● **Exercise requirements**: At the line containing "exec (.handoverQueryReceive d", begin setting down the entries exactly, and stop only after the last line.

● **Record set**:
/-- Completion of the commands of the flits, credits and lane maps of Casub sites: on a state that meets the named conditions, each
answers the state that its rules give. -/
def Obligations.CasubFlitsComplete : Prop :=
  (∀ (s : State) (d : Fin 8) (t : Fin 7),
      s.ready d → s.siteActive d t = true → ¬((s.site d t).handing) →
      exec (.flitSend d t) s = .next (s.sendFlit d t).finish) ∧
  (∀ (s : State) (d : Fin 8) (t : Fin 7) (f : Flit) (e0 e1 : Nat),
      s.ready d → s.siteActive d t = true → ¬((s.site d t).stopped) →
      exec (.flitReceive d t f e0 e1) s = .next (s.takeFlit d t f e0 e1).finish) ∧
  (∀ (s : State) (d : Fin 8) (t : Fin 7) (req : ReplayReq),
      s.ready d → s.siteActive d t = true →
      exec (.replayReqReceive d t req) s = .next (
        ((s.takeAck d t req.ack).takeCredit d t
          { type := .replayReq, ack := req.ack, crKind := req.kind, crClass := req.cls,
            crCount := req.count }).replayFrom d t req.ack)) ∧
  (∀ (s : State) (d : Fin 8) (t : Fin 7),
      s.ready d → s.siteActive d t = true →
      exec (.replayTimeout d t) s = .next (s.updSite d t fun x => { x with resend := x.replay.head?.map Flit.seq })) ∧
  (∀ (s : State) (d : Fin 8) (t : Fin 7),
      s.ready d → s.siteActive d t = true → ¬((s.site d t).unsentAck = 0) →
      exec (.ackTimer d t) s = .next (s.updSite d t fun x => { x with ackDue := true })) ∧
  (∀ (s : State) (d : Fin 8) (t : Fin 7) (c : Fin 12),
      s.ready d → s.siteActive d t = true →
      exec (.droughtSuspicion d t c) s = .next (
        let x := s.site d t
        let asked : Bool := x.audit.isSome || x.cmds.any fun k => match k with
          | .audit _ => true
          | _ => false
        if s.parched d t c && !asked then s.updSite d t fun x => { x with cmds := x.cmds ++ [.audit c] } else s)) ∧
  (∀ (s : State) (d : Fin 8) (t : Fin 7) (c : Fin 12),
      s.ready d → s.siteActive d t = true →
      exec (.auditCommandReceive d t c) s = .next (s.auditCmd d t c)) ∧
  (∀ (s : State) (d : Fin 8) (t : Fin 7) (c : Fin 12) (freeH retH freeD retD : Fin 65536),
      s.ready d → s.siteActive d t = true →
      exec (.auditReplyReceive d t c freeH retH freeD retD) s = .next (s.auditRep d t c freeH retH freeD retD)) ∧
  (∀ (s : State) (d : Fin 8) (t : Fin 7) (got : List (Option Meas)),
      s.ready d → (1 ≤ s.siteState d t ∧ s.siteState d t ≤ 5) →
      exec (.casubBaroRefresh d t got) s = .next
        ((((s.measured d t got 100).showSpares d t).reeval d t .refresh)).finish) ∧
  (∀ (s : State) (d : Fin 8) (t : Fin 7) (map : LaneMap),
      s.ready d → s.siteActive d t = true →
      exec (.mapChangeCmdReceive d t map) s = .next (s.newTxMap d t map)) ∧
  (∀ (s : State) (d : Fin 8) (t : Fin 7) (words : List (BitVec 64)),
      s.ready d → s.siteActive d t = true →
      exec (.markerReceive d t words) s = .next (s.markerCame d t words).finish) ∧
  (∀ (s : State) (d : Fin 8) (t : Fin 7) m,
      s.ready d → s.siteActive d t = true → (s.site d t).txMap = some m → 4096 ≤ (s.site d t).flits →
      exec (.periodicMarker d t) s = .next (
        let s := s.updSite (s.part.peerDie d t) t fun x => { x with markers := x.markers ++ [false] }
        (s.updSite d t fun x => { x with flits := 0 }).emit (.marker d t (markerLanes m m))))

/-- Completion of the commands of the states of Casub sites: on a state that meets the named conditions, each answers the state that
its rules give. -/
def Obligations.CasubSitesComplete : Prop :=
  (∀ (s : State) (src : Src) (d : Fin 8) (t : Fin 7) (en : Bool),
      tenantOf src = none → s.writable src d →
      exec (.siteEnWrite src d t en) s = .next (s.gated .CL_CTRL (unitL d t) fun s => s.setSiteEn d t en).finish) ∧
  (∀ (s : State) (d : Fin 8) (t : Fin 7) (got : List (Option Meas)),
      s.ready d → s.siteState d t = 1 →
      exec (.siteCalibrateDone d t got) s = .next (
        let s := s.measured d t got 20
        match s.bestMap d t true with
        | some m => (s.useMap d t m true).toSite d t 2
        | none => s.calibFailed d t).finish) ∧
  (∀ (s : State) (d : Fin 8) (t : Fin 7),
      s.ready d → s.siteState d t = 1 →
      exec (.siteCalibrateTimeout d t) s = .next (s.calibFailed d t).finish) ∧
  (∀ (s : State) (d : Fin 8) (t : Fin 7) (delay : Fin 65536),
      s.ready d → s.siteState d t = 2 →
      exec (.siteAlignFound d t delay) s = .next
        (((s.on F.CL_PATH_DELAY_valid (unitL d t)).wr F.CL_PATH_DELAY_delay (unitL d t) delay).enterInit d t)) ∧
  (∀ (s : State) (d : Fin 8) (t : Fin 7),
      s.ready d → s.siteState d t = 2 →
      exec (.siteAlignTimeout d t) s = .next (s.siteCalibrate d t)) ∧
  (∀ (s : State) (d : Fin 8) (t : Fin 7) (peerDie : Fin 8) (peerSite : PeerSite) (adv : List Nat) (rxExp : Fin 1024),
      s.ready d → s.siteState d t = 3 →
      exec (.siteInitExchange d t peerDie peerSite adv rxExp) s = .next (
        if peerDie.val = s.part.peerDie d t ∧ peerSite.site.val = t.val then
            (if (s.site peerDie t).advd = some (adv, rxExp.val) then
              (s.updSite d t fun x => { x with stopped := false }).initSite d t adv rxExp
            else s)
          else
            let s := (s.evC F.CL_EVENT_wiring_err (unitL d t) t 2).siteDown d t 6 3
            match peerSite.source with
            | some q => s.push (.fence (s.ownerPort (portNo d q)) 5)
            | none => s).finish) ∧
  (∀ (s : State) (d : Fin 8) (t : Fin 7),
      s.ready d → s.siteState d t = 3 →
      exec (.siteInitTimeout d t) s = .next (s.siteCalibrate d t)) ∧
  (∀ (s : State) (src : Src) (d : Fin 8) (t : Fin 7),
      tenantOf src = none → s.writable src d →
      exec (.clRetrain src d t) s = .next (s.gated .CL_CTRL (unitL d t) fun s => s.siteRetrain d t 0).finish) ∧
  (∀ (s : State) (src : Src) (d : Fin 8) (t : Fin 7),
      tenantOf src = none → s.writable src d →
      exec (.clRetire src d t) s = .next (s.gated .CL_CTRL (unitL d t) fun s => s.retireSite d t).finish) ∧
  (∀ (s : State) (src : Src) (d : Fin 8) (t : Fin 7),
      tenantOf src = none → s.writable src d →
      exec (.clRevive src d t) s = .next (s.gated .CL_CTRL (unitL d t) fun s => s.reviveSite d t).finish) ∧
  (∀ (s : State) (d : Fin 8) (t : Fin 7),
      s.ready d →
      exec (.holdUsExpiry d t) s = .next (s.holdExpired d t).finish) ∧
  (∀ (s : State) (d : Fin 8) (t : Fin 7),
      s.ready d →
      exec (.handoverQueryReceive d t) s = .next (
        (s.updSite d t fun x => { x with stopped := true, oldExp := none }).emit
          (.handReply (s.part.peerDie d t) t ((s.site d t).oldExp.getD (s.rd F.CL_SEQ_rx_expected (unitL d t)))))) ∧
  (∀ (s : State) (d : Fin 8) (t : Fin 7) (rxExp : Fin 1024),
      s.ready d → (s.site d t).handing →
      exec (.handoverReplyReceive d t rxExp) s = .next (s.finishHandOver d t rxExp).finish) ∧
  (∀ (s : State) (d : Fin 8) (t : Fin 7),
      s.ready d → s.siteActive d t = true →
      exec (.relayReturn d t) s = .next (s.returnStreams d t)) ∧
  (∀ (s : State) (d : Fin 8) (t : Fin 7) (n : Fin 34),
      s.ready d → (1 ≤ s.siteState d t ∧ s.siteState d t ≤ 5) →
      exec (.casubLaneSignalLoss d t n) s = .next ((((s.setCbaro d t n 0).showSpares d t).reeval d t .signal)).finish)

● **Result**:
      exec (.handoverQueryReceive d t) s = .next (
        (s.updSite d t fun x => { x with stopped := true, oldExp := none }).emit
          (.handReply (s.part.peerDie d t) t ((s.site d t).oldExp.getD (s.rd F.CL_SEQ_rx_expected (unitL d t)))))) ∧
  (∀ (s : State) (d : Fin 8) (t : Fin 7) (rxExp : Fin 1024),
      s.ready d → (s.site d t).handing →
      exec (.handoverReplyReceive d t rxExp) s = .next (s.finishHandOver d t rxExp).finish) ∧
  (∀ (s : State) (d : Fin 8) (t : Fin 7),
      s.ready d → s.siteActive d t = true →
      exec (.relayReturn d t) s = .next (s.returnStreams d t)) ∧
  (∀ (s : State) (d : Fin 8) (t : Fin 7) (n : Fin 34),
      s.ready d → (1 ≤ s.siteState d t ∧ s.siteState d t ≤ 5) →
      exec (.casubLaneSignalLoss d t n) s = .next ((((s.setCbaro d t n 0).showSpares d t).reeval d t .signal)).finish)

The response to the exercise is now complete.